Dans ce paysage contrasté, un acteur tire son épingle du jeu : Biocoop. Alors que la majorité du secteur recule, l’enseigne coopérative a vu son chiffre d’affaires grimper de 8,5 % en 2024, atteignant 1,658 milliard d’euros. Cette progression est d’autant plus remarquable qu’elle s’inscrit à contre-courant des tendances générales. Mieux encore : la croissance de Biocoop repose sur une augmentation de la fréquentation en magasin et une légère hausse du panier moyen, signes d’une fidélité renouvelée et d’une confiance durable.

Avec 740 magasins, Biocoop détient aujourd’hui près de 46 % du marché du bio spécialisé en France. Ce leadership n’est pas seulement commercial : il est aussi politique et culturel. L’enseigne a fait du vrac, du local, du réemploi et de la transparence ses piliers. En 2024, plus d’un tiers de son offre était constituée de produits en vrac ou avec emballage réutilisable. Là où d’autres cherchent des leviers marketing, Biocoop construit une relation de long terme avec les consommateurs… et les producteurs.

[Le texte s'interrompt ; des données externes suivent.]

-- ==== Sys2Proof/Machine/Coll.lean ====
section
/-! DEFINITION. Collective contexts at work (R321, R322, R372): the exchange of partial vectors, the sums and their modes,
the compression of MODE 2, the write of the result. How ranks map to devices, that partials go straight to the rank that
combines them, and how a member learns of a disagreement, is the model's own (log entry 40). -/

namespace Sys2Proof.Machine

/-! The descriptor (R321) -/

/-- A descriptor's fields. -/
structure CollDesc where
  nrank : Nat
  rank : Nat
  group : Nat
  ctx : Nat
  mode : Nat
  red : Nat
  dt : Nat
  kind : Nat
  src : Word
  dst : Word
  count : Nat
  root : Nat
  resid : Word
  ctra : Word
  deriving DecidableEq, Repr

/-- The fields of eight words. -/
def collDesc (ws : List Word) : CollDesc :=
  let w (i : Nat) : Word := (ws[i]?).getD 0
  { nrank := wf 63 48 (w 0), rank := wf 47 32 (w 0), group := wf 31 16 (w 0), ctx := wf 15 8 (w 0), mode := wf 7 6 (w 0),
    red := wf 5 4 (w 0), dt := wf 3 3 (w 0), kind := wf 2 0 (w 0), src := w 1, dst := w 2, count := wf 31 0 (w 3),
    root := wf 15 0 (w 4), resid := w 5, ctra := w 6 }

/-- Whether a descriptor is well-formed (R321): else the channel fault FORMAT. -/
def collOk (ws : List Word) : Bool :=
  let w (i : Nat) : Word := (ws[i]?).getD 0
  let d := collDesc ws
  decide (1 ≤ d.nrank) && decide (d.rank < d.nrank) && decide (d.root < d.nrank) && decide (d.mode < 3) &&
  decide (d.red < 3) && decide (d.kind < 4) && decide (1 ≤ d.count) && wf 63 32 (w 3) == 0 && wf 63 16 (w 4) == 0 &&
  w 7 == 0 && (d.mode != 2 || (d.red == 0 && (d.kind == 0 || d.kind == 3))) && (d.mode == 2 || d.resid == 0)

/-- SUB of a COLLP (R360). -/
def collSub (d : CollDesc) : BitVec 8 := BitVec.ofNat 8 (d.kind + 8 * d.dt + 16 * d.red + 64 * d.mode)

/-- Bytes of an element. -/
def collSize (d : CollDesc) : Nat := if d.dt = 1 then 2 else 4

/-- Elements of a rank's source vector (R322). -/
def collLen (d : CollDesc) : Nat := if d.kind = 3 then d.nrank * d.count else d.count

/-- The device and context of a rank. -/
def rankOf (o : CollOp) (r : Nat) : BitVec 16 × Nat :=
  Config.rankAt (wf 15 0 o.issuer.regs.jobid) (collDesc o.desc).group r

/-- The Ecmen group of a rank's device (R348). -/
def rankGroup (o : CollOp) (r : Nat) : Nat := (rankOf o r).1.toNat / 2048

/-- The lowest rank of a rank's Ecmen group (R322). -/
def leaderOf (o : CollOp) (r : Nat) : Nat :=
  ((List.range (collDesc o.desc).nrank).find? (fun q => rankGroup o q == rankGroup o r)).getD r

/-- The leaders of all groups, in ascending group number. -/
def leaders (o : CollOp) : List Nat :=
  ((List.range 32).filterMap (fun g => (List.range (collDesc o.desc).nrank).find? (fun q => rankGroup o q == g)))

Repenser notre modèle alimentaire

Le contraste entre la stratégie des grandes enseignes généralistes et celle de Biocoop met en lumière une évidence : l’avenir du bio ne tient pas qu’aux arbitrages budgétaires des ménages, mais surtout aux choix stratégiques des distributeurs. Quand la bio devient une variable d’ajustement face aux crises, c’est tout l’écosystème agricole qui vacille.

La loi d’orientation agricole fixe un objectif de 21 % de surfaces agricoles en bio d’ici 2030. Pour y parvenir, la FNH estime qu’il faudra doubler la part du bio dans la consommation à domicile, la faisant passer de 6 à 12 %. Cela implique de renforcer l’offre, d’en réduire les prix, mais surtout de garantir une continuité d’engagement.

Pour une distribution alignée avec les enjeux écologiques

À travers ses recommandations, la FNH appelle à un changement de cap : fixer des objectifs chiffrés, rendre les prix plus transparents, valoriser le bio dans la communication, et ancrer un objectif de 12 % de parts de marché bio dans la loi. Des propositions de bon sens, mais qui nécessitent une volonté politique – et économique – forte.

En somme, Biocoop montre qu’une autre voie est possible : une voie où la rentabilité n’est pas antagoniste de la durabilité, où les crises ne justifient pas l’abandon des engagements, et où l’alimentation devient le levier d’un projet de société plus sobre et plus résilient.